1. An improved method of producing low ccr maltenic fractions and high ccr asphaltenic fractions from hydrocarbonaceous residua and other heavy oils by multisolvent-distillation-induced polarity gradient extraction comprising contacting two or more suitable solvents with said residua in a liquid flooded distillation column operating in a liquid continuous mode, said solvents having a high and a low boiling point with respect to one another, said higher boiling solvent having a higher relative polarity than said lower boiling solvent and each of said boiling points being sufficiently lower than that of the residua so that the solvents are distillted into high and low polarity fractions thereby forming a low ccr maltenic overhead stream and a high ccr asphaltenic bottoms stream and thereafter recovering the solvents from the overhead stream and the bottoms stream, and recycling the solvents for reuse.
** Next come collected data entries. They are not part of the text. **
-- ==== Sys2Proof/Machine/Tones.lean ====
section
/-! DEFINITION. Tone detectors, generators, relay of telephone events, voiceband data (R145 to R156, R161, R163, R199). -/

namespace Sys2Proof.Machine

/-! ### Items for a peer (R193, R198) -/

/-- An item of a trunk leg for the open interval of its peer; a peer that is off takes none (R219). -/
def pushItem (h : Nat) (i : BItem) (s : State) : State :=
  let k := keyTrunk (sessAt s h).key
  let p := tget s.peers k.1 {}
  if p.on then { s with peers := tset s.peers k.1 { p with items := p.items ++ [{ i with chan := k.2 }] } } else s

/-- A trunk leg's stream starts anew: its items are anchored until one of them is known to be received (R200). -/
def newStream (g : Leg) : Leg := { g with anchoring := true, anchorSeqs := [], stream := g.stream + 1 }

/-! ### Tones (R145, R148, R149, R329) -/

/-- A tone of a call-progress set: frequencies in Hz and their tolerance in 0.1 %, on and off times of its cadence in ticks, none
when continuous, minimum and generation level in dBm0 (R148). -/
structure CpTone where
  freqs : List Nat
  tol : Nat := 20
  cadence : List (Nat × Nat)
  least : Int
  level : Int
  deriving DecidableEq, Repr

/-- Set 0 (R148, Table 5). -/
def cpSet0 : List CpTone :=
  [{ freqs := [350, 440], cadence := [], least := -30, level := -13 },
   { freqs := [440, 480], cadence := [(2000, 4000)], least := -30, level := -19 },
   { freqs := [480, 620], cadence := [(500, 500)], least := -30, level := -24 },
   { freqs := [480, 620], cadence := [(250, 250)], least := -30, level := -24 },
   { freqs := [425], cadence := [], least := -30, level := -10 },
   { freqs := [425], cadence := [(1000, 4000)], least := -30, level := -10 },
   { freqs := [425], cadence := [(500, 500)], least := -30, level := -10 },
   { freqs := [425], cadence := [(200, 200)], least := -30, level := -10 }]

/-- A tone of a call-progress set: none where the set does not define it (R148; R329, Table 8). -/
def cpTone (s : State) (set tone : Nat) : Option CpTone :=
  if set = 0 then cpSet0[tone]?
  else
    let d := slice (sparData s 10) (256 * set + 32 * tone) 32
    if leAt d 0 1 = 1 then
      some { freqs := leAt d 2 2 :: (if leAt d 4 2 = 0 then [] else [leAt d 4 2]), tol := leAt d 1 1
             cadence := (List.range (leAt d 8 1)).map (fun i => (leAt d (12 + 4 * i) 2, leAt d (14 + 4 * i) 2))
             least := -(leAt d 6 1 : Int), level := -(leAt d 7 1 : Int) }
    else none

/-- The two frequencies of the k-th pair of six: pairs by their higher member, then by their lower one. -/
def pairOf (k : Nat) : Nat × Nat :=
  [(0, 1), (0, 2), (1, 2), (0, 3), (1, 3), (2, 3), (0, 4), (1, 4), (2, 4), (3, 4), (0, 5), (1, 5), (2, 5), (3, 5), (4, 5)].getD k
    (0, 1)

/-- The pair of an MF R1 code: the digits 1 to 9 and 0 in the order of the pairs, then KP, ST, ST', ST'', ST'''. -/
def r1Pair (code : Nat) : Nat × Nat :=
  pairOf ([9, 0, 1, 2, 3, 4, 5, 6, 7, 8, 12, 14, 11, 13, 10].getD (code - 0x11) 0)

/-- The frequencies in Hz of a tone code whose tone Table 6 names; the pairs are those of the standards (PRESUMED, log entry
31). -/
def toneFreqs (code : Nat) : List Nat :=
  if 1 ≤ code ∧ code ≤ 0x10 then
    let at_ := [(3, 1), (0, 0), (0, 1), (0, 2), (1, 0), (1, 1), (1, 2), (2, 0), (2, 1), (2, 2), (3, 0), (3, 2), (0, 3), (1, 3),
      (2, 3), (3, 3)].getD (code - 1) (0, 0)
    [[697, 770, 852, 941].getD at_.1 0, [1209, 1336, 1477, 1633].getD at_.2 0]
  else if 0x11 ≤ code ∧ code ≤ 0x1F then [700 + 200 * (r1Pair code).1, 700 + 200 * (r1Pair code).2]
  else if 0x20 ≤ code ∧ code ≤ 0x2E then
    [1380 + 120 * (pairOf (code - 0x20)).1, 1380 + 120 * (pairOf (code - 0x20)).2]
  else if 0x30 ≤ code ∧ code ≤ 0x3E then
    [1140 - 120 * (pairOf (code - 0x30)).1, 1140 - 120 * (pairOf (code - 0x30)).2]
  else if code = 0x48 then [1100]
  else if 0x49 ≤ code ∧ code ≤ 0x4C then [2100]
  else []

/-! ### Generators (R149) -/

/-- The generator that gen_play of a leg starts; none for the stop code, a set that is not defined, and no cycles. -/
def genOf (s : State) (n l v : Nat) : Option Gen :=
  let code := v % 256
  let timing := legParam s n l 0x0319
  let cycles := v / 256 % 256
  let level := asSigned 32 (legParam s n l 0x0318)
  let both := [legParam s n l 0x0317 % 65536, legParam s n l 0x0317 / 65536].filter (fun f => f != 0)
  if code = 0 then none
  else if 0x40 ≤ code ∧ code ≤ 0x47 then
    (cpTone s (chanParam s n 0x030F) (code - 0x40)).map (fun t => { code := code, level := t.level, freqs := t.freqs })
  else if 0x48 ≤ code ∧ code ≤ 0x4C then some { code := code, level := level, freqs := toneFreqs code }
  else if cycles = 0 ∨ (bitsOf timing 13 0 = 0 ∧ bitsOf timing 27 14 = 0) then none
  else some { code := code, level := level, freqs := if code = 0x50 then both else toneFreqs code
              on := bitsOf timing 13 0, off := bitsOf timing 27 14
              left := if cycles = 255 then none else some cycles }

/-- gen_play of a leg at its effective boundary: it replaces what plays; a received event it displaces is ignored from then
on, and where it was also sent on the leg it ends there (R149, R161). -/
def startGen (n l v : Nat) (s : State) : State :=
  let g := genOf s n l v
  let o := 1 - l
  let s1 := match (legAt s n l).gen.bind (fun g => g.event) with
    | some ts => cutEvent n l (modLeg n o (fun x => { x with evIgnore := some ts, evRx := none }) s)
    | none => s
  modLeg n l (fun x => { x with gen := g }) s1
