-- ==== Sys2Proof/Machine/ChannelWork.lean ====
section
/-! DEFINITION. A channel's work in a tick: the audio of each direction, encoding, and what leaves on the other leg (R106, R108,
R132 to R139, R142, R157, R198 to R200). Codecs but G.711 are functions of Config on their state and their input (log entry 30). -/

namespace Sys2Proof.Machine

/-! ### Codes of a TDM leg (R258, R31, R269) -/

/-- The physical slot of a logical slot under the active map; none where the map names no slot that its highway has (R258,
R272). -/
def physOf (s : State) (l : Nat) : Option Nat :=
  let w := regWord s (RegId.addr .TDM_MAP_ACTIVE l)
  let h := bitsOf w 12 8
  if bitsOf w 31 31 = 1 ∧ bitsOf w 6 0 < slotCount s h then some (128 * h + bitsOf w 6 0) else none

/-- The law of a TDM leg, 1 µ-law, 2 A-law: that of the highway which carries its codes (R258). -/
def tdmLaw (s : State) (n l : Nat) : Nat :=
  let k := keySlot (entryAt s n l).key
  if fbit s .TDM_HWY_CTRL_law (((physOf s k).getD k) / 128) then 1 else 2
/-- The highest magnitude of a law's codes (R269). -/
def lawMost (law : Nat) : Int := if law = 1 then 32124 else 32256
/-- The code of silence, which is the idle code (R258). -/
def silenceCode (law : Nat) : Byte := if law = 1 then 0xFF else 0xD5
/-- The TDM samples of a leg that the frame buffer holds; idle codes where it holds none (R259, R264). -/
def tdmInput (s : State) (n l : Nat) : Bytes :=
  tget (if workTick s = tickNow s then s.tdm.got else s.tdm.gotPrev) (keySlot (entryAt s n l).key)
    (List.replicate 8 (silenceCode (tdmLaw s n l)))

/-! ### The rate of a channel (R137) -/

/-- Whether a channel's audio runs at 16 kHz (R137). -/
def chanWide (s : State) (n : Nat) : Bool := legWide s n 0 || legWide s n 1
/-- Whether a leg is converted between its own 8 kHz and a channel at 16 kHz (R137). -/
def converts (s : State) (n l : Nat) : Bool := chanWide s n && !legWide s n l

/-- The samples before a tick that a half-band filter still needs. -/
def pastOf (on_ : Bool) (past now : List Int) : List Int := if on_ then (past ++ now).drop ((past ++ now).length - 2 * now.length) else []

/-- Audio of a leg at the channel's rate: an upward half-band filter, where the leg needs one (R137). -/
def raised (s : State) (n l : Nat) (x : Sound) : Sound :=
  if converts s n l then
    { base := (List.range 16).map (fun i => (Config.halfBand true ((legAt s n l).pastIn ++ x.base) i).toInt) }
  else x

/-- Audio at the channel's rate as a leg takes it: a downward half-band filter, where the leg needs one; the upper band goes only
between legs of Opus at 24 kHz (R137). -/
def lowered (s : State) (n o : Nat) (x : Sound) : Sound :=
  if converts s n o then
    { base := (List.range 8).map (fun i => (Config.halfBand false ((legAt s n o).pastOut ++ x.base) i).toInt) }
  else { base := x.base, upper := if legUpper s n o then padSamples 8 x.upper else [] }

/-- The half-band filters of a leg have taken a tick. -/
def keepPast (n l : Nat) (x : Sound) (out : Bool) (s : State) : State :=
  let c := converts s n l
  modLeg n l (fun g => if out then { g with pastOut := pastOf c g.pastOut x.base }
    else { g with pastIn := pastOf c g.pastIn x.base }) s

/-! ### Arriving audio (R106, R139, R269) -/

/-- The audio that arrives on a leg in a tick, at the leg's rate: the samples of the slot expanded under the gain of the leg, or
what its store room committed (R139, R258, R269). -/
def arriving (s : State) (n l : Nat) : Sound :=
  if kindAt s n l = 1 then
    let most := lawMost (tdmLaw s n l)
    { base := (tdmInput s n l).map (fun c =>
        max (-most) (min most (gained (asSigned 32 (legParam s n l 0x0601)) (expandCode (tdmLaw s n l) c)))) }
  else audioAt s n l (workTick s)
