-- ==== Sys2Proof/Machine/Crypto.lean ====
section
/-! DEFINITION. SHA-512 of FIPS 180-4 and ECDSA over curve P-521 of FIPS 186-5, the editions that R5 names (R321, R350, R354,
R355). Steps and constants are those of the standards (PRESUMED, log entry 7). -/

namespace Sys2Proof.Machine

/-! ### SHA-512 -/

/-- The first 40 of SHA-512's round constants. -/
def shaConstantsLow : List (BitVec 64) :=
  [0x428A2F98D728AE22, 0x7137449123EF65CD, 0xB5C0FBCFEC4D3B2F, 0xE9B5DBA58189DBBC, 0x3956C25BF348B538,
   0x59F111F1B605D019, 0x923F82A4AF194F9B, 0xAB1C5ED5DA6D8118, 0xD807AA98A3030242, 0x12835B0145706FBE,
   0x243185BE4EE4B28C, 0x550C7DC3D5FFB4E2, 0x72BE5D74F27B896F, 0x80DEB1FE3B1696B1, 0x9BDC06A725C71235,
   0xC19BF174CF692694, 0xE49B69C19EF14AD2, 0xEFBE4786384F25E3, 0x0FC19DC68B8CD5B5, 0x240CA1CC77AC9C65] ++
  [0x2DE92C6F592B0275, 0x4A7484AA6EA6E483, 0x5CB0A9DCBD41FBD4, 0x76F988DA831153B5, 0x983E5152EE66DFAB,
   0xA831C66D2DB43210, 0xB00327C898FB213F, 0xBF597FC7BEEF0EE4, 0xC6E00BF33DA88FC2, 0xD5A79147930AA725,
   0x06CA6351E003826F, 0x142929670A0E6E70, 0x27B70A8546D22FFC, 0x2E1B21385C26C926, 0x4D2C6DFC5AC42AED,
   0x53380D139D95B3DF, 0x650A73548BAF63DE, 0x766A0ABB3C77B2A8, 0x81C2C92E47EDAEE6, 0x92722C851482353B]
/-- The last 40 of SHA-512's round constants. -/
def shaConstantsHigh : List (BitVec 64) :=
  [0xA2BFE8A14CF10364, 0xA81A664BBC423001, 0xC24B8B70D0F89791, 0xC76C51A30654BE30, 0xD192E819D6EF5218,
   0xD69906245565A910, 0xF40E35855771202A, 0x106AA07032BBD1B8, 0x19A4C116B8D2D0C8, 0x1E376C085141AB53,
   0x2748774CDF8EEB99, 0x34B0BCB5E19B48A8, 0x391C0CB3C5C95A63, 0x4ED8AA4AE3418ACB, 0x5B9CCA4F7763E373,
   0x682E6FF3D6B2B8A3, 0x748F82EE5DEFB2FC, 0x78A5636F43172F60, 0x84C87814A1F0AB72, 0x8CC702081A6439EC] ++
  [0x90BEFFFA23631E28, 0xA4506CEBDE82BDE9, 0xBEF9A3F7B2C67915, 0xC67178F2E372532B, 0xCA273ECEEA26619C,
   0xD186B8C721C0C207, 0xEADA7DD6CDE0EB1E, 0xF57D4F7FEE6ED178, 0x06F067AA72176FBA, 0x0A637DC5A2C898A6,
   0x113F9804BEF90DAE, 0x1B710B35131C471B, 0x28DB77F523047D84, 0x32CAAB7B40C72493, 0x3C9EBE0A15C9BEBC,
   0x431D67C49C100D4C, 0x4CC5D4BECB3E42B6, 0x597F299CFC657E2A, 0x5FCB6FAB3AD6FAEC, 0x6C44198C4A475817]

/-- The eight working variables of SHA-512. -/
structure ShaWords where
  a : BitVec 64
  b : BitVec 64
  c : BitVec 64
  d : BitVec 64
  e : BitVec 64
  f : BitVec 64
  g : BitVec 64
  h : BitVec 64
  deriving DecidableEq, Repr

/-- The initial hash value. -/
def shaInitial : ShaWords :=
  { a := 0x6A09E667F3BCC908, b := 0xBB67AE8584CAA73B, c := 0x3C6EF372FE94F82B, d := 0xA54FF53A5F1D36F1,
    e := 0x510E527FADE682D1, f := 0x9B05688C2B3E6C1F, g := 0x1F83D9ABFB41BD6B, h := 0x5BE0CD19137E2179 }

/-- The next word of a block's schedule; the words so far, last first. -/
def shaNext (w : List (BitVec 64)) : BitVec 64 :=
  let x := w.getD 1 0
  let y := w.getD 14 0
  (x.rotateRight 19 ^^^ x.rotateRight 61 ^^^ x >>> 6) + w.getD 6 0 +
    (y.rotateRight 1 ^^^ y.rotateRight 8 ^^^ y >>> 7) + w.getD 15 0

/-- The 80 words of a block's schedule, from its 16 words. -/
def shaSchedule (block : List (BitVec 64)) : List (BitVec 64) :=
  ((List.range 64).foldl (fun w _ => shaNext w :: w) block.reverse).reverse

/-- One round, with its constant and its word of the schedule. -/
def shaRound (r : ShaWords) (k : BitVec 64 × BitVec 64) : ShaWords :=
  let t1 := r.h + (r.e.rotateRight 14 ^^^ r.e.rotateRight 18 ^^^ r.e.rotateRight 41) + ((r.e &&& r.f) ^^^ (~~~r.e &&& r.g)) +
    k.1 + k.2
  let t2 := (r.a.rotateRight 28 ^^^ r.a.rotateRight 34 ^^^ r.a.rotateRight 39) +
    ((r.a &&& r.b) ^^^ (r.a &&& r.c) ^^^ (r.b &&& r.c))
  { a := t1 + t2, b := r.a, c := r.b, d := r.c, e := r.d + t1, f := r.e, g := r.f, h := r.g }

/-- The hash value after a block. -/
def shaBlock (h : ShaWords) (block : List (BitVec 64)) : ShaWords :=
  let r := ((shaConstantsLow ++ shaConstantsHigh).zip (shaSchedule block)).foldl shaRound h
  { a := h.a + r.a, b := h.b + r.b, c := h.c + r.c, d := h.d + r.d, e := h.e + r.e, f := h.f + r.f, g := h.g + r.g,
    h := h.h + r.h }

/-- A message padded to blocks of 128 bytes. -/
def shaPadded (b : Bytes) : Bytes := b ++ [0x80] ++ zeros ((239 - b.length % 128) % 128) ++ toBe 16 (8 * b.length)

/-- The SHA-512 digest of bytes (R321, R354). -/
def sha512 (b : Bytes) : Bytes :=
  let m := shaPadded b
  let r := (List.range (m.length / 128)).foldl (fun h i =>
    shaBlock h ((List.range 16).map (fun j => BitVec.ofNat 64 (beAt m (128 * i + 8 * j) 8)))) shaInitial
  [r.a, r.b, r.c, r.d, r.e, r.f, r.g, r.h].flatMap (fun w => toBe 8 w.toNat)

/-! ### Curve P-521: y^2 = x^3 - 3x + b modulo p, with a base point of order n -/

/-- The field's prime. -/
def curveP : Nat := 2 ^ 521 - 1
/-- The order of the base point. -/
def curveN : Nat :=
  0x1FFFFFFFFFFFFFFFFFFFFFFFFFFFFFFFFFFFFFFFFFFFFFFFFFFFFFFFFFFFFFFFFFA51868783BF2F966B7FCC0148F709A5D03BB5C9B8899C47AEBB6FB71E91386409
/-- The curve's coefficient b. -/
def curveB : Nat :=
  0x51953EB9618E1C9A1F929A21A0B68540EEA2DA725B99B315F3B8B489918EF109E156193951EC7E937B1652C0BD3BB1BF073573DF883D2C34F1EF451FD46B503F00

/-- A point in Jacobian coordinates: x / z^2 and y / z^3; the point at infinity where z is 0. -/
structure CurvePoint where
  x : Nat
  y : Nat
  z : Nat
  deriving DecidableEq, Repr

/-- The base point. -/
def curveBase : CurvePoint where
  x := 0xC6858E06B70404E9CD9E3ECB662395B4429C648139053FB521F828AF606B4D3DBAA14B5E77EFE75928FE1DC127A2FFA8DE3348B3C1856A429BF97E7E31C2E5BD66
  y := 0x11839296A789A3BC0045C8A5FB42C7D1BD998F54449579B446817AFBD17273E662C97EE72995EF42640C550B9013FAD0761353C7086A272C24088BE94769FD16650
  z := 1

/-- The point at infinity. -/
def curveZero : CurvePoint := { x := 1, y := 1, z := 0 }

/-- Product in the field. -/
def fieldMul (a b : Nat) : Nat := a * b % curveP
/-- Difference in the field, of reduced numbers. -/
def fieldSub (a b : Nat) : Nat := (a + curveP - b) % curveP

/-- Twice a point. -/
def curveDouble (q : CurvePoint) : CurvePoint :=
  let d := fieldMul q.z q.z
  let g := fieldMul q.y q.y
  let b := fieldMul q.x g
  let a := fieldMul (3 * fieldSub q.x d) (q.x + d)
  let x := fieldSub (fieldMul a a) (8 * b % curveP)
  { x := x, y := fieldSub (fieldMul a (fieldSub (4 * b % curveP) x)) (8 * fieldMul g g % curveP), z := fieldMul (2 * q.y) q.z }

/-- The sum of two points. -/
def curveAdd (q r : CurvePoint) : CurvePoint :=
  if q.z = 0 then r
  else if r.z = 0 then q
  else
    let u := fieldMul q.x (fieldMul r.z r.z)
    let s := fieldMul q.y (fieldMul r.z (fieldMul r.z r.z))
    let h := fieldSub (fieldMul r.x (fieldMul q.z q.z)) u
    let d := fieldSub (fieldMul r.y (fieldMul q.z (fieldMul q.z q.z))) s
    if h = 0 then (if d = 0 then curveDouble q else curveZero)
    else
      let h2 := fieldMul h h
      let h3 := fieldMul h h2
      let v := fieldMul u h2
      let x := fieldSub (fieldSub (fieldMul d d) h3) (2 * v % curveP)
      { x := x, y := fieldSub (fieldMul d (fieldSub v x)) (fieldMul s h3), z := fieldMul h (fieldMul q.z r.z) }

/-- A multiple of a point, by a number below 2^521. -/
def curveMul (k : Nat) (q : CurvePoint) : CurvePoint :=
  (List.range 521).foldl (fun r i =>
    let d := curveDouble r
    if k.testBit (520 - i) then curveAdd d q else d) curveZero

/-- A power modulo `m`, by an exponent below 2^521. -/
def powMod (m x e : Nat) : Nat :=
  (List.range 521).foldl (fun r i =>
    let d := r * r % m
    if e.testBit (520 - i) then d * x % m else d) (1 % m)

/-- The affine coordinates of a point that is not at infinity. -/
def curveAffine (q : CurvePoint) : Nat × Nat :=
  let i := powMod curveP q.z (curveP - 2)
  (fieldMul q.x (fieldMul i i), fieldMul q.y (fieldMul i (fieldMul i i)))

/-! ### ECDSA with SHA-512 -/

/-- Whether a signature, r and s of 66 bytes each, over a digest verifies under an uncompressed public key (R321). -/
def ecdsaOk (pub digest sig : Bytes) : Bool :=
  let x := beAt pub 1 66
  let y := beAt pub 67 66
  let r := beAt sig 0 66
  let s := beAt sig 66 66
  let w := powMod curveN s (curveN - 2)
  let q := curveAdd (curveMul (beAt digest 0 64 * w % curveN) curveBase)
    (curveMul (r * w % curveN) { x := x, y := y, z := 1 })
  beAt pub 0 1 == 4 && decide (x < curveP) && decide (y < curveP) &&
    (fieldMul y y == (fieldMul (fieldMul x x) x + 3 * (curveP - x) + curveB) % curveP) &&
    decide (0 < r) && decide (r < curveN) && decide (0 < s) && decide (s < curveN) &&
    q.z != 0 && (curveAffine q).1 % curveN == r

/-- The private key of an identity seed: key-pair generation with extra random bits, the seed's bits in the order of their
numbers (R350). -/
def privateKey (seed : BitVec 640) : Nat := seed.toNat % (curveN - 1) + 1

/-- The public key of an identity seed, an uncompressed point of 133 bytes (R350). -/
def publicKey (seed : BitVec 640) : Bytes :=
  let a := curveAffine (curveMul (privateKey seed) curveBase)
  [4] ++ toBe 66 a.1 ++ toBe 66 a.2

/-- The signature of a digest with a private key and a random number from 1 to n - 1 (R355). -/
def signWith (d digest k : Nat) : Nat × Nat :=
  let r := (curveAffine (curveMul k curveBase)).1 % curveN
  (r, powMod curveN k (curveN - 2) * (digest + r * d) % curveN)

/-- The signature of a message with the key of an identity seed, from a random value: of the numbers from it on, the first that
leaves neither r nor s 0 (R355). -/
def ecdsaSign (seed : BitVec 640) (random : Nat) (message : Bytes) : Bytes :=
  let e := beAt (sha512 message) 0 64
  let rs := (List.range 3).map (fun j => signWith (privateKey seed) e ((random + j) % (curveN - 1) + 1))
  let x := (rs.find? (fun x => x.1 != 0 && x.2 != 0)).getD (0, 0)
  toBe 66 x.1 ++ toBe 66 x.2

end Sys2Proof.Machine
end

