-- ==== Sys2Proof/Machine/RegRules.lean ====
section
/-! DEFINITION. What a write places in a register's fields by their access types, and which values are reserved (R8 to R11).
-/

namespace Sys2Proof.Machine

/-- Whether a field's table leaves a value unreserved (R11): copy `i` of the register, in a write of the word `w`. -/
def Unreserved.admits (u : Unreserved) (s : State) (i w n : Nat) : Bool :=
  match u with
  | .any => true
  | .range lo hi => decide (lo ≤ n ∧ n ≤ hi)
  | .zeroOr lo hi => decide (n = 0 ∨ (lo ≤ n ∧ n ≤ hi))
  | .oneOf l => l.contains n
  | .mdioOp => bitsOf w 29 29 == 1 || n == 1 || n == 2
  | .islFreq => decide ((islandClock i).2.1 ≤ n ∧ n ≤ (islandClock i).2.2.1)
  | .logIdx => decide (n < fget s .ERR_LOG_SIZE_records)

/-- Whether a write places a reserved value into a field (R11). -/
def FieldDesc.refuses (f : FieldDesc) (s : State) (i w : Nat) : Bool :=
  f.acc == .rw && !f.ok.admits s i w (bitsOf w f.hi f.lo)

/-- The fields of a register into which a write places reserved values, in increasing bit order (R11). -/
def reservedFields (s : State) (r : RegId) (i w : Nat) : List FieldDesc := (r.fields.filter (fun f => f.refuses s i w)).reverse

/-- A register word after a write to one of its fields (R8). -/
def FieldDesc.written (f : FieldDesc) (s : State) (i w n : Nat) : Nat :=
  let v := bitsOf w f.hi f.lo
  let old := bitsOf n f.hi f.lo
  match f.acc with
  | .rw => if f.refuses s i w then n else setBits n f.hi f.lo v
  | .w1c => setBits n f.hi f.lo (old - old.land v)
  | .w1s => setBits n f.hi f.lo (old.lor v)
  | .ro => n
  | .rc => n
  | .wo => n

/-- A reserved value refused: event 2 with the register address and the low bit of the field (R11). -/
def reservedEvent (a lo : Nat) (s : State) : State := raise 2 [(4, a), (4, lo)] s

/-- Whether a register reads the fuses until it is written (R358). -/
def RegId.fromFuses : RegId → Bool
  | .BOOT_OWNER_DIGEST => true
  | _ => false

/-- A write by access types alone (R8, R11). -/
def plainWrite (a w : Nat) (s : State) : State :=
  match regAt a with
  | none => s
  | some (r, i, _) =>
    let n := r.fields.foldl (fun n f => f.written s i w n) (regWord s a)
    (reservedFields s r i w).foldl (fun s f => reservedEvent a f.lo s) (if n = regWord s a && !r.fromFuses then s else setWord a n s)

/-- Whether a word sets bits of a register's RW and W1S fields alone (R331). -/
def settable (r : RegId) (n : Nat) : Bool :=
  (List.range 32).all (fun b => !n.testBit b ||
    r.fields.any (fun f => (f.acc == .rw || f.acc == .w1s) && decide (f.lo ≤ b ∧ b ≤ f.hi)))

end Sys2Proof.Machine
end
2. The method of claim 1 wherein the solvents are selected from the group consisting of dimethyl formamide: 50/50 blend of dimethyl formamide and pentane; pentane; 50-50 blend of dimethyl formamide and heptane; heptane; glacial acetic acid, phenol, pyridine, toluene, mixtures of the above and suitable refinery streams admixed in at least a 50-50 ratio by weight of refinery stream to said solvents or solvent blends.

3. The method of claim 1 wherein the ratio of residua to solvent is about 1 to 20 at room temperature.

4. The method of claim 1 wherein the hydrocarbonaceous residua to be fractionated is a lubricating oil chargestock.

5. A process for preparing feedstock suitable for use in conventional refinery cracking processes wherein the hydrocarbonaceous residua is processed in accordance with the method of claim 1 and the low ccr stream is thereafter sent to a cracking unit.

6. A process for preparing feedstock suitable for use downstream in thermal processing units comprising treating petroleum residua or other heavy oils in accordance with the method of claim 1 and thereafter recovering and adapting the resultant high ccr stream for use in said thermal processing units.

7. A process for preparing feedstock suitable for use downstream in conventional refinery upgrading units comprising treating petroleum residua or other heavy oils in accordance with claim 1 and thereafter recovering both the high ccr stream and the low ccr stream for use in said suitable conventional upgrading units.